3.1.1. Materials and methods Cell lines expressing fluorescent mithondria (Vero-Mito)

The Vero epithelial cells (ATCC) were maintained under standard culture conditions as described in other works from this lab [20-21], and in another chapter of this book [22]. The temperature was set at 37°C in a humidified atmosphere of 95% air and 5% carbon dioxide. The monoclonal cell line over-expressing the plasmid pmKate2-Mito (Evrogen®) were obtained with a cell sorter (Moflo XDP, Beckman Coulter®), with ulterior antibiotic selection (Kanamycin) of transfectants during 21 days in accordance to the experimental procedures described in detail in [23]. Virus preparation, titration and infection protocols

The strain New Guinea of Dengue Virus Serotype 2 (DENV-2) was grown and maintained in insect cells C6/36 HT under the standard practices as described in [20, 21], and this book [22]. Briefly the DENV were amplified at a very low MOI (multiplicity of infection) to avoid genetic drift and apparition of DIs (defective interfering particles), which could be altering the whole data concerning the real synchronized infections [24]. Viral titers were detected by plaque assay, using a Vero cell monolayer culture under 1% methylcellulose overlay medium as it was reported by [20, 21]. The viral infections were done by the same way of our previously reported works [20, 21], with the difference that for live cell imaging the cells were seed and registered in 35-mm glass bottom dishes (MatTek Corporation) with 0.7 mm in thickness of the glass coverslides, which is adequate in refraction index for this kind of inverted confocal microscope for registering living cells. The negative controls of infections were named mock infections, as it had been standardized traditionally for the virology community [24]. Live cell imaging

The Vero-Mito (3x105 cells) cell line was seed in Petri dishes adequate for living cells with bottom with coverslide of 0.17 mm, and previous to the register the normal culture medium used was changed by a DMEM without red phenol for avoiding the autofluorescence of this pH-indicator chemical. The videos of living cells over expressing fluorescent mitochondria (+/- infections) were obtained with a confocal microscopy based on disk spinning Unit (Olympus®IX-81 DSU), coupled to incubator and mixing gases Tokai-Hit Co® systems, which regulate the micro environment of cell culture with temperature and carbon dioxide in all system. The mock infections and infections of the overnight micrographs were captured in an OrcaR2CCD (Hamamatsu®) ultra-refrigerated camera with electro multiplier, coupled to the illumination systems with Arc burners of 150 W constituted by mercury-xenon or xenon lamps (Olympus®-MT10 Illumination System). The photonic signals emitted by the biological specimen were transduced to electromagnetic waves for the CCD (charge coupled device), transmitted by a light fiber 2 m of single quartz to the Workstation Xcellence-Pro (Olympus®) for image processing, which also include the application of deconvolution tools for improving the signal/noise ratio of images.

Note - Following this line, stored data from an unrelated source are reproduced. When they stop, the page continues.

-- ==== Sys2Proof/Machine/Protocol.lean ====
section
/-! DEFINITION. Machine/Protocol.lean: the host program of 20_memory.md R70 over the block's step, and the reading of its
result (00_scope.md R13; 43_comparator.md R137; 70_reset_and_hazards.md R188). The lookup and the hash are the host's
(R4), so both are arguments (log entries 7 and 12). -/

namespace Sys2Proof.Machine

/-- The source's `ValidationOutcome` as R13 maps it. `wordNotFound` arises in the host's lookup alone. -/
inductive ValidationOutcome where
  | valid
  | invalidChecksum
  | invalidWordCount
  | wordNotFound
  deriving DecidableEq, Repr

/-- R13, R137: the outcome a STATUS value stands for; none where there is no result yet. SD is bit 0, CD bit 1, MATCH
bit 2, E_CNT bit 7 (10_state.md R34). -/
def outcomeOf (status : Word) : Option ValidationOutcome :=
  if status.getLsbD 1 then some (if status.getLsbD 2 then .valid else .invalidChecksum)
  else if !status.getLsbD 0 && status.getLsbD 7 then some .invalidWordCount
  else none

/-- One host access, the next one the block takes: its response and the state after it. None if the machine stops. -/
def hostAccess (r : Request) (s : State) : Option (Response × State) :=
  match step (s.offer (.access r)) with
  | .next t => t.response.map (fun a => (a, t))
  | _ => none

/-- The host's writes, in order; none as soon as one gets ERR (log entry 12). -/
def hostWrites : List Request → State → Option State
  | [], s => some s
  | r :: rs, s =>
    match hostAccess r s with
    | some (.ok, t) => hostWrites rs t
    | _ => none

/-- One host read: the data and the state after it; none on ERR. -/
def hostRead (off : Offset) (s : State) : Option (Word × State) :=
  match hostAccess (readReq off) s with
  | some (.okData v, t) => some (v, t)
  | _ => none

/-- The host's reads, in order. -/
def hostReads : List Offset → State → Option (List Word × State)
  | [], s => some ([], s)
  | off :: offs, s =>
    match hostRead off s with
    | none => none
    | some (v, t) =>
      match hostReads offs t with
      | none => none
      | some (vs, u) => some (v :: vs, u)

/-- The four bytes of a register, byte 0 (bits [31:24]) first (R12, R38). -/
def bytesOf (v : Word) : List Byte := [wordByte v 0, wordByte v 1, wordByte v 2, wordByte v 3]

/-- Steps 6 to 10 of R70 after a successful SPLIT of n words. -/
def finishValidation (hash : List Byte → Digest) (n : Nat) (s : State) : Option (ValidationOutcome × State) := do
  let (ws, s) ← hostReads ((List.range (Config.ent n / 32)).map (fun j => BitVec.ofNat 8 (0x20 + 4 * j))) s
  let s ← hostWrites ((AsmLine.setDig (hash (ws.flatMap bytesOf))).expand ++ [commandReq .compare]) s
  let (st, s) ← hostRead 0x04#8 s
  let o ← outcomeOf st
  return (o, s)

/-- Steps 3 to 10 of R70 for the indices of a phrase: the outcome and the state the block is left in. None where the
block gives no result. -/
def validateIndices (hash : List Byte → Digest) (is : List WordIndex) (s : State) :
    Option (ValidationOutcome × State) := do
  let s ← hostWrites ((AsmLine.load is).expand ++ [commandReq .split]) s
  let (st, s) ← hostRead 0x04#8 s
  if st.getLsbD 0 then finishValidation hash is.length s
  else do
    let o ← outcomeOf st
    return (o, s)

/-- Steps 1 to 10 of R70: the token count is checked first, then every token is looked up, and only then is the block
used. -/
def validatePhrase {τ : Type} (lookup : τ → Option WordIndex) (hash : List Byte → Digest) (phrase : List τ) (s : State) :
    Option (ValidationOutcome × State) :=
  if phrase.length ∉ Config.legalCounts then some (.invalidWordCount, s)
  else
    match phrase.mapM lookup with
    | none => some (.wordNotFound, s)
    | some is => validateIndices hash is s

end Sys2Proof.Machine
end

3.2. Image segmentation and extraction of information

A total of nine videos generated by LCI where studied. Four of them correspond to mock cells (uninfected) and five to infected cells. Each video has 36 frames taken each 20 min for a period of 12 h. The videos are recorded in color at 1024x1344ppi resolution. As the color has no relevant information, they have been converted into gray scale. The last 34 vertical lines of each frame were dismissed in order to get rid of the microscope watermark. Then the resolution has been decreased to 495 x 672. The cells in this study have been selected under the following criteria:

  • The whole cell is present in any frame of the video and the nucleus was clearly distinguishable on any frame.

  • There were not other cells too close, so the mitochondrial distribution does not seem to be overlapped with those from neighbor cells.

Under this procedure, 11 cells were selected, 4 mock and 7 infected. Any selected cells were modeled as having an elliptical nuclei, by manually choosing four points on the nuclei borderline and applying the Hough transform [25] (see Figure 3 and 4). The nucleus and the cell are proven to be approximately aligned [26] so the nuclear envelope is approximated by another ellipsis centered in the nuclei, with the same inclination and the axis twice as long. This rudimentary model provides us with the necessary segmentation to perform the cell tracking by simply creating a mask over the region where the ellipsis is located for any frame in the video. The images are stored as intensity matrices where each entry is a pixel. Masks are stored as matrices of the same dimension, whose entries take values of zero or one. If the pixel belongs to the segmented region the associated mask value is one. Those matrices are stored in binary format to be processed in a Python script that takes advantage of numpy and Scipy libraries for further analysis.

Figure 3.

An infected cell appearing in the original image present on video.

Figure 4.

The segmented region used to track and study the cell. Nucleus is modeled as having an elliptic shape. The exterior membrane is modeled as a concentric ellipsis with the major semi axis twice as long as the nucleus.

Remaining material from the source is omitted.